Height (Perpendicular to bell): 20 5/16 in. (51.6 cm)
Diameter (Of bell, approximate): 10 3/4 in. (27.3 cm)
Purchase, Susan and Elihu Rose Foundation Inc. Gift, 1998
Not on view
This horn is typical of those still used in the French hunt. It represents the final form of the Trompe d'Orleans, which was introduced in about 1831 following an order of the Count d'Orleans. In contrast to its forerunners, the trompe d'Orleans has a a smaller coil diamter. This handier size was made possible by the introduction of the English riding cap in France after the Revolution 1971/92 and the first Republic. This small cap enabled a horn with smaller coils to slip over the head. Francois Perinet is considered as the major figure who refined the new type giving it its final structure.

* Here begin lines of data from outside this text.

/-- An SCHIP draw into the high plane. -/
theorem schipDraw_hi {s : State} (hv : s.variant = .schip) {n : Nibble} {rows bpr : Nat}
    (hg : geometry s.variant s.highRes n = ⟨true, rows, bpr⟩) (hok : accessOk s.i (rows * bpr) = true) (x y : RegIdx) :
    ∃ t, exec (.drw x y n) s = .next t ∧
      SchipDrawn s t 128 64 rows bpr x y s.fbHi t.fbHi ∧ (∀ k, k ≠ vfIdx → t.reg k = s.reg k) ∧ t.pc = s.pc + 2 ∧
      t = { s with pc := t.pc, v := t.v, fbHi := t.fbHi, changed := t.changed } ∧ SameMem s t :=
  ⟨_, exec_drw_of_inRange hg hok x y,
    schipDrawn_of_targets s.fbHi (nodup_drawTargets_schip hv x y n) (mem_drawTargets_schip hv hg x y)
      (State.reg_setReg_self ..) rfl,
    fun _ hk => drawInto_reg_of_ne _ _ s.advance hk, rfl, rfl, fun _ => rfl⟩

/-- Settles O42: the three rows of the geometry table (R201) under SCHIP. -/
theorem schipDrawScrollsAndClips : Obligations.SchipDrawScrollsAndClips := by
  refine fun x y n s hv => ⟨fun hres hmem => ?_, fun hres hn hmem => ?_, fun hres hn hmem => ?_⟩
  · have hg : geometry s.variant s.highRes n = ⟨false, n.toNat, 1⟩ := by rw [hv, hres]; rfl
    exact schipDraw_lo hv hg ((accessOk_iff ..).2 (by omega)) x y
  · have hg : geometry s.variant s.highRes n = ⟨true, n.toNat, 1⟩ := by rw [hv, hres]; exact if_neg hn
    exact schipDraw_hi hv hg ((accessOk_iff ..).2 (by omega)) x y
  · have hg : geometry s.variant s.highRes n = ⟨true, 16, 2⟩ := by rw [hv, hres]; exact if_pos hn
    exact schipDraw_hi hv hg ((accessOk_iff ..).2 (by omega)) x y

end Sys2Proof.Proofs.Draw
end

section
/-! PROOFS. Which instruction faults when (60_exceptions.md R281, R284; 44_draw.md R206). -/

namespace Sys2Proof.Proofs.Faults

open Sys2Proof.Machine Sys2Proof.Proofs.Control Sys2Proof.Proofs.JumpCallSkip Sys2Proof.Proofs.Draw

/-- An instruction in a state keeps to the fault table: what FaultsExactlyByTheTable says of the two. -/
def FaultsByTable (i : Instr) (s : State) : Prop :=
  (faultOf i s ≠ .none → exec i s = .next { s with running := false, faultCause := faultOf i s }) ∧
  (faultOf i s = .none → ∃ t, exec i s = .next t ∧ t.faultCause = s.faultCause ∧ (i ≠ .exit → t.running = s.running))

theorem faultsByTable_of_raise {i : Instr} {s : State} {c : FaultCause} (hf : faultOf i s = c) (hc : c ≠ .none)
    (hexec : exec i s = .next (s.raise c)) : FaultsByTable i s := by
  subst hf
  exact ⟨fun _ => hexec, fun h => absurd h hc⟩

theorem faultsByTable_of_completes {i : Instr} {s t : State} (hf : faultOf i s = .none) (hexec : exec i s = .next t)
    (hcause : t.faultCause = s.faultCause) (hrun : i ≠ .exit → t.running = s.running) : FaultsByTable i s :=
  ⟨fun h => absurd hf h, fun _ => ⟨t, hexec, hcause, hrun⟩⟩

/-- The four instructions that access memory through I test their whole access first (20_memory.md R70). -/
theorem faultsByTable_of_access {i : Instr} {s t : State}
    (hf : faultOf i s = if 1 ≤ accessBytes i s ∧ s.i.toNat + accessBytes i s - 1 > 4095 then .memFault else .none)
    (hexec : exec i s = if accessOk s.i (accessBytes i s) then .next t else .next (s.raise .memFault))
    (hcause : t.faultCause = s.faultCause) (hrun : t.running = s.running) : FaultsByTable i s := by
  by_cases hok : accessOk s.i (accessBytes i s) = true
  · rw [if_pos hok] at hexec
    rw [accessOk_iff] at hok
    rw [if_neg (by omega)] at hf
    exact faultsByTable_of_completes hf hexec hcause fun _ => hrun
  · rw [if_neg hok] at hexec
    rw [accessOk_iff] at hok
    rw [if_pos (by omega)] at hf
    exact faultsByTable_of_raise hf (by decide) hexec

The outfitting of the horn with a heavily decorated bell garland was developed under Perinet's successor, Joseph Pettex-Muffat, who took over the business in the late 1840s. The decor's creator was apparently H. Farnier in 1860. The decor features heavily silver plated reliefs on the garland and stays. The garland is a high relief with hunting scences, built up by electrotyping of copper and finishing by silver plating. The stays feature oak leaves and acorns. There is also a cartouche designed to bear the name of the prospective owner of the horn, It remained void. The bell interior is blackened, a feature of hunting horns designed to prevent reflections, or "dazzling", that would have frightened riders and game.